Method 2 : Visualize with Netron
    
    - Save the model >>>feature_extractor.save('extractor.h5')
    - Load and inspect the model with Netorn.
    - There are some "traffic intersections" in this model, look like they should contain useful signals, let's use this.
    - Each layer of the network learns the image at a different level of abstraction. Generally, the first layers are more sensitive to basic features such as edges, color, and shapes. While the deeper layers may contain more information about objects, contexts

In [5]:
feature_extractor.save('extractor.h5')



### Defining Loss Function

We'll use the loss function:

![Screenshot%202022-08-23%20121641.png](attachment:Screenshot%202022-08-23%20121641.png)

where y_i's are the activation ouputs of the feature extractor model, and d_i's are the sizes (the product of dimesions) of these outputs.

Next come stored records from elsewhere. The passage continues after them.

theorem State.onHoldup_keeps (f : Holdup → Holdup) (h : z.Keeps s) : z.Keeps (State.onHoldup s f) := by
  unfold State.onHoldup
  repeat' first
    | with_reducible assumption
    | with_reducible apply State.onSupply_keeps

theorem State.lastTake_keeps (pages : Nat) (h : z.Keeps s) : z.Keeps (State.lastTake s pages) := by
  unfold State.lastTake
  repeat' first
    | with_reducible assumption
    | with_reducible apply State.onHoldup_keeps
    | with_reducible apply State.readList_keeps
    | with_reducible apply State.onSave_keeps
    | with_reducible refine State.Keeps.foldl (fun _ _ _ => ?_) _ ?_
    | with_reducible refine State.Keeps.ite ?_ ?_
    | split

theorem State.stopEngines_keeps (h : z.Keeps s) : z.Keeps (State.stopEngines s) := h.raw

theorem State.holdupStart_keeps (h : z.Keeps s) : z.Keeps (State.holdupStart s) := by
  unfold State.holdupStart
  repeat' first
    | with_reducible assumption
    | with_reducible apply State.toMode_keeps
    | with_reducible apply State.raiseSupplyFence_keeps
    | with_reducible apply State.onSpin_keeps
    | with_reducible apply State.resume_keeps
    | with_reducible apply State.stopEngines_keeps
    | with_reducible apply State.put_keeps
    | with_reducible apply State.onSupply_keeps
    | with_reducible apply State.eachLane_keeps
    | with_reducible apply State.onFmt_keeps
    | with_reducible apply State.onLane_keeps
    | with_reducible refine State.Keeps.foldl (fun _ _ _ => ?_) _ ?_
    | with_reducible refine State.Keeps.ite ?_ ?_
    | intro _
    | dsimp only

theorem State.holdupFlush_keeps (cutOff : Bool) (h : z.Keeps s) : z.Keeps (State.holdupFlush s cutOff) := by
  unfold State.holdupFlush
  split
  · exact h
  · dsimp only
    exact .ite (State.note_keeps _ _ _ h) (State.flushCirc_keeps (State.programPerm_keeps (State.note_keeps _ _ _ h).raw))

theorem State.holdupNext_keeps (cutOff : Bool) (o : PowerOutcome) (h : z.Keeps s) : z.Keeps (State.holdupNext s cutOff o) := by
  unfold State.holdupNext
  repeat' first
    | with_reducible assumption
    | with_reducible apply State.onHoldup_keeps
    | with_reducible apply State.toSpin_keeps
    | with_reducible apply State.closingSfr_keeps
    | with_reducible refine State.Keeps.foldl (fun _ _ _ => ?_) _ ?_
    | with_reducible refine State.Keeps.ite ?_ ?_

theorem State.enterHoldup_keeps (pages : Nat) (o : PowerOutcome) (h : z.Keeps s) : z.Keeps (State.enterHoldup s pages o) := by
  unfold State.enterHoldup
  repeat' first
    | with_reducible assumption
    | with_reducible apply State.holdupStart_keeps
    | with_reducible apply State.onPower_keeps
    | with_reducible apply State.onHoldup_keeps
    | with_reducible apply State.lastTake_keeps
    | with_reducible apply State.holdupNext_keeps
    | with_reducible apply State.holdupFlush_keeps
    | with_reducible refine State.Keeps.foldl (fun _ _ _ => ?_) _ ?_
    | with_reducible refine State.Keeps.ite ?_ ?_

theorem execHoldupTrigger_keeps (also : Nat) (pages : Nat) (o : PowerOutcome) (h : z.Keeps s) : ∃ u, execHoldupTrigger also pages o s = .next u ∧ z.Keeps u := by
  unfold execHoldupTrigger
  refine ⟨_, rfl, ?_⟩
  repeat' first
    | with_reducible assumption
    | with_reducible apply State.onSupply_keeps
    | with_reducible apply State.enterHoldup_keeps
    | with_reducible apply State.onSys_keeps
    | with_reducible refine State.Keeps.foldl (fun _ _ _ => ?_) _ ?_
    | with_reducible refine State.Keeps.ite ?_ ?_

theorem execLastTakeCutoff_keeps (o : PowerOutcome) (h : z.Keeps s) : ∃ u, execLastTakeCutoff o s = .next u ∧ z.Keeps u := by
  unfold execLastTakeCutoff
  refine ⟨_, rfl, ?_⟩
  repeat' first
    | with_reducible assumption
    | with_reducible apply State.holdupNext_keeps
    | with_reducible apply State.holdupFlush_keeps
    | with_reducible apply State.onHoldup_keeps
    | with_reducible refine State.Keeps.foldl (fun _ _ _ => ?_) _ ?_
    | with_reducible refine State.Keeps.ite ?_ ?_
    | split

theorem execHoldupFloorCrossing_keeps (o : PowerOutcome) (h : z.Keeps s) : ∃ u, execHoldupFloorCrossing o s = .next u ∧ z.Keeps u := by
  unfold execHoldupFloorCrossing
  refine ⟨_, rfl, ?_⟩
  repeat' first
    | with_reducible assumption
    | with_reducible apply State.closingSfr_keeps
    | with_reducible refine State.Keeps.foldl (fun _ _ _ => ?_) _ ?_
    | with_reducible refine State.Keeps.ite ?_ ?_

theorem execHoldupBrakeEnd_keeps (o : PowerOutcome) (h : z.Keeps s) : ∃ u, execHoldupBrakeEnd o s = .next u ∧ z.Keeps u := by
  unfold execHoldupBrakeEnd
  refine ⟨_, rfl, ?_⟩
  repeat' first
    | with_reducible assumption
    | with_reducible apply State.closingSfr_keeps
    | with_reducible refine State.Keeps.foldl (fun _ _ _ => ?_) _ ?_
    | with_reducible refine State.Keeps.ite ?_ ?_

theorem State.loadTake_keeps (h : z.Keeps s) : z.Keeps (State.loadTake s) := by
  unfold State.loadTake
  repeat' first
    | with_reducible assumption
    | with_reducible apply State.puts_keeps

theorem State.ltCmd_keeps (m : Master) (busy : Bool) (go : State → State) (hgo : ∀ (y0 : State), z.Keeps y0 → z.Keeps (go y0)) (h : z.Keeps s) : z.Keeps (State.ltCmd s m busy go) := by
  unfold State.ltCmd
  repeat' first
    | with_reducible assumption
    | with_reducible apply State.checked_keeps
    | with_reducible apply State.respond_keeps
    | with_reducible apply State.put_keeps
    | with_reducible apply hgo
    | with_reducible refine State.Keeps.foldl (fun _ _ _ => ?_) _ ?_
    | with_reducible refine State.Keeps.ite ?_ ?_
    | split
    | intro _

theorem State.restorePage_keeps (a : Nat) (x : LtRecord) (h : z.Keeps s) : z.Keeps (State.restorePage s a x).1 := by
  unfold State.restorePage
  repeat' first
    | with_reducible assumption
    | with_reducible apply State.masterRecord_keeps
    | with_reducible apply State.streamEnd_keeps
    | with_reducible apply State.streamDrop_keeps
    | with_reducible apply State.awaitInval_keeps
    | with_reducible refine State.Keeps.foldl (fun _ _ _ => ?_) _ ?_
    | with_reducible refine State.Keeps.ite ?_ ?_
    | split
    | intro _
    | dsimp only

theorem State.restorePages_keeps (x0 : List LtRecord) (x1 : Nat) (x3 : Nat) (h : z.Keeps s) : z.Keeps (State.restorePages x0 x1 s x3).1 := by
  induction x0 generalizing x1 x3 s with
  | nil => exact h
  | cons e t ih => exact ih _ _ (State.restorePage_keeps x1 e h)

theorem execLastTakeRestore_keeps (m : Master) (intact : Nat) (busy : Bool) (h : z.Keeps s) : ∃ u, execLastTakeRestore m intact busy s = .next u ∧ z.Keeps u := by
  unfold execLastTakeRestore
  refine ⟨_, rfl, ?_⟩
  repeat' first
    | with_reducible assumption
    | with_reducible apply State.ltCmd_keeps
    | with_reducible apply State.put_keeps
    | with_reducible apply State.restorePages_keeps
    | with_reducible apply State.puts_keeps
    | with_reducible refine State.Keeps.foldl (fun _ _ _ => ?_) _ ?_
    | with_reducible refine State.Keeps.ite ?_ ?_
    | split
    | intro _
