theorem test_witness_window : ∃ (n : Lane) (w : WindowEnv) (r : RunShot) (k : Nat) (p : List Byte) (s : State), s.running n = some r ∧
    s.lanes[n].fmt.taking = true ∧ s.lanes[n].fmt.onLadder = false ∧ s.lanes[n].fmt.row ≠ 0 ∧ firstPass (parseShot r.bytes) s.lanes[n].fmt.takeOf 0 ((windowWork
    s.lanes[n].fmt.row (max 36720 w.bits) (s.get (Reg.CH_RATE.MBPS n)) (s.laneParam n 0x1010 0) w).map (·.2)) = some (k, p) := by
  let s : State := ((loaded.runs (shot false)).fmt2 (fun f => { f with taking := true, row := 5 })).put (Reg.CH_RATE.MBPS 2) 7000
  let o := firstPass (parseShot (shot false).bytes) 0 0
    ((windowWork s.lanes[(2 : Lane)].fmt.row (max 36720 win0.bits) (s.get (Reg.CH_RATE.MBPS 2)) (s.laneParam 2 0x1010 0) win0).map (·.2))
  refine ⟨2, win0, shot false, (o.getD (0, [])).1, (o.getD (0, [])).2, s, by decide +kernel, by decide +kernel, by decide +kernel,
    by decide +kernel, ?_⟩
  have h : o = some (o.getD (0, [])) := some_getD _ (by decide +kernel)
  show o = some ((o.getD (0, [])).1, (o.getD (0, [])).2)
  rw [Prod.mk.eta]; exact h

/-- The worked example of R199: slot 2 splits at the wedge, slot 3 begins in interval 1, and track 25 begins in interval 360. -/
theorem test_layout_r199 : (slotLayout 89904 2).frags = [⟨0, 73600, 16288⟩, ⟨1, 80, 20192⟩] ∧ (slotLayout 89904 3).start = (1, 20352)
    ∧ 25 * 40 % 640 = 360 := by decide +kernel

theorem test_witness_retake_level3 : ∃ (n : Lane) (x : RetakeEnv) (r : RunShot) (p : List Byte) (level : Nat) (s : State) (k : Nat) (z : Zone)
    (got : List (Option (List Byte))), s.running n = some r ∧ k = s.lanes[n].fmt.takeOf ∧ z = s.shotZone n (parseShot r.bytes) ∧
    got = (s.slotPayloads n r (x.slots.take z.spt)).map (fun y => y.map (·.2)) ∧ s.get (Reg.CH_STAT.LEVEL n) = level ∧ s.lanes[n].fmt.onLadder = true ∧
    r.budget ≠ 0 ∧ level = 3 ∧ longRun x.take = false ∧ ((s.takeFrame n r x.take).row = 1 ∨ (s.takeFrame n r x.take).row = 4) ∧
    passes (parseShot r.bytes) k x.take.otf = some p ∧ payloadWunc p = false := by
  refine ⟨2, ⟨take0, win0, 0, none, []⟩, shot false, (passes (parseShot (shot false).bytes) 0 (some [])).getD [], 3,
    ((loaded.runs (shot false)).fmt2 (fun f => { f with taking := true, onLadder := true })).put (Reg.CH_STAT.LEVEL 2) 3, 0, _, _, by decide +kernel, by decide +kernel, rfl, rfl, by decide +kernel, by decide +kernel, by decide +kernel, rfl, by decide +kernel, by decide +kernel, some_getD [] (by decide +kernel), by decide +kernel⟩

theorem test_witness_retake_level6_own : ∃ (n : Lane) (x : RetakeEnv) (r : RunShot) (p : List Byte) (level : Nat) (s : State) (k : Nat) (z : Zone)
    (got : List (Option (List Byte))), s.running n = some r ∧ k = s.lanes[n].fmt.takeOf ∧ z = s.shotZone n (parseShot r.bytes) ∧
    got = (s.slotPayloads n r (x.slots.take z.spt)).map (fun y => y.map (·.2)) ∧ s.get (Reg.CH_STAT.LEVEL n) = level ∧ s.lanes[n].fmt.onLadder = true ∧
    r.budget ≠ 0 ∧ level = 6 ∧ passes (parseShot r.bytes) k (got.getD (s.takePlace n r).2 none) = some p ∧ payloadWunc p = false := by
  refine ⟨2, ⟨take0, win0, 0, none, [(take0, win0)]⟩, shot false, _, 6,
    ((loaded.runs (shot false)).fmt2 (fun f => { f with taking := true, onLadder := true })).put (Reg.CH_STAT.LEVEL 2) 6, 0, _, _, by decide +kernel, by decide +kernel, rfl, rfl, by decide +kernel, by decide +kernel, by decide +kernel, rfl, some_getD [] (by decide +kernel), by decide +kernel⟩

theorem test_witness_retake_level6 : ∃ (n : Lane) (x : RetakeEnv) (r : RunShot) (p : List Byte) (level : Nat) (s : State) (k : Nat) (z : Zone)
    (got : List (Option (List Byte))), s.running n = some r ∧ k = s.lanes[n].fmt.takeOf ∧ z = s.shotZone n (parseShot r.bytes) ∧
    got = (s.slotPayloads n r (x.slots.take z.spt)).map (fun y => y.map (·.2)) ∧ s.get (Reg.CH_STAT.LEVEL n) = level ∧ s.lanes[n].fmt.onLadder = true ∧
    r.budget ≠ 0 ∧ level = 6 ∧ z.par ≠ 0 ∧ got.getD (s.takePlace n r).2 none = none ∧
    passes (parseShot r.bytes) k (rebuild z.users (s.takePlace n r).2 got) = some p ∧ payloadWunc p = false := by
  refine ⟨2, ⟨take0, win0, 0, none, [({ take0 with runs := [4000] }, win0), (take0, win0)]⟩, shot false, _, 6,
    (((loaded.runs (shot false)).fmt2 (fun f => { f with taking := true, onLadder := true })).put (Reg.CH_STAT.LEVEL 2) 6).puts [(Reg.ZT_GEOM.PAR 2 0, 1), (Reg.ZT_GEOM.SPT 2 0, 2)], 0, _, _, by decide +kernel, by decide +kernel, rfl, rfl, by decide +kernel, by decide +kernel, by decide +kernel, rfl, by decide +kernel, by decide +kernel, some_getD [] (by decide +kernel), by decide +kernel⟩

theorem test_witness_stream : ∃ (x : PageStream) (s : State), s.buffer.streams.find? (fun y => y.page == x.page) = some x ∧ s.buffer.merge = [] ∧
    x.bytes.length = 4096 ∧ x.side.length = 32 ∧ x.page < s.pageCount := by
  refine ⟨stream0, base.buf (fun b => { b with streams := [stream0] }), ?_, rfl, List.length_replicate, List.length_replicate, by decide +kernel⟩
  exact List.find?_cons_of_pos (by decide +kernel)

 - We want to capture where the neurons "activate" the most
 - The norm of feature maps corresponds to the signals from these layers
 - A large loss value means the feature maps detected lots of "hidden contexts" in the image
 - We normalize with respect to the output sizes so that all chosen layers can contribute equally to the loss   

In [6]:
def compute_loss(input_image):
    features = feature_extractor(input_image)
    loss = tf.zeros(shape=())
    for activation in features:
        scaling = tf.reduce_prod(tf.cast(tf.shape(activation), "float32"))
        loss += tf.norm(activation) / scaling
    return loss

### Defining Update Rule

I'll use Gradient Descent to minimize the objective loss. However, it is NOT the case here:

- Minimizing the loss function means minimizing the norm of output activations. This is not our true objective.
- The activation signals are what we want to inject into our image (the things that the model sees, but we can't)
- So we want to keep the model's weights constant. We will only enhance our input image using the activation signals.

#### Gradient Ascent!

In [7]:
@tf.function
def gradient_ascent_step(img, learning_rate):
    with tf.GradientTape() as tape:
        tape.watch(img)
        loss = compute_loss(img)
        
    # Compute gradients and normalize
    grads = tape.gradient(loss, img)
    grads /= tf.maximum(tf.reduce_mean(tf.abs(grads)), 1e-6)
    
    img += learning_rate * grads
    return loss, img


def gradient_ascent_loop(img, iterations, learning_rate):
    for i in range(iterations):
        loss, img = gradient_ascent_step(img, learning_rate)
        print("... Loss value at step %d: %.2f" % (i, loss))
    return img

### Putting It All Together

In [8]:
ls

 Volume in drive C has no label.
 Volume Serial Number is 566D-684B

 Directory of C:\Users\mrsks\OneDrive\Desktop\Projects

23-08-2022  14:20    <DIR>          .
23-08-2022  11:06    <DIR>          ..
23-08-2022  11:13    <DIR>          .ipynb_checkpoints
23-08-2022  13:16           728,667 1_yeeKeLImV4A7Advkdt0TeA.png
23-08-2022  14:21        36,542,224 extractor.h5
23-08-2022  14:20           965,625 hallucinated.png
23-08-2022  14:20           101,208 Neural Network Hallucinate.ipynb
23-08-2022  12:16             5,394 Screenshot 2022-08-23 121641.png
               5 File(s)     38,343,118 bytes
               3 Dir(s)  426,999,877,632 bytes free


In [9]:
BASE_IMAGE_PATH = "C:\\Users\\mrsks\\OneDrive\\Desktop\\Projects\\1_yeeKeLImV4A7Advkdt0TeA.png"
STEP = 0.01  # Gradient ascent step size
NUM_OCTAVE = 3  # Number of scales at which to run gradient ascent
OCTAVE_SCALE = 1.4  # Size ratio between scales
ITERATIONS = 20  # Number of ascent stepss per scale

original_img = preprocess_image(BASE_IMAGE_PATH)
original_shape = original_img.shape[1:3]    # or [720,1080] if you run out of memory
successive_shapes = [original_shape]
for i in range(1, NUM_OCTAVE):
    shape = tuple([int(dim / (OCTAVE_SCALE ** i)) for dim in original_shape])
    successive_shapes.append(shape)
successive_shapes = successive_shapes[::-1]
shrunk_original_img = tf.image.resize(original_img, successive_shapes[0])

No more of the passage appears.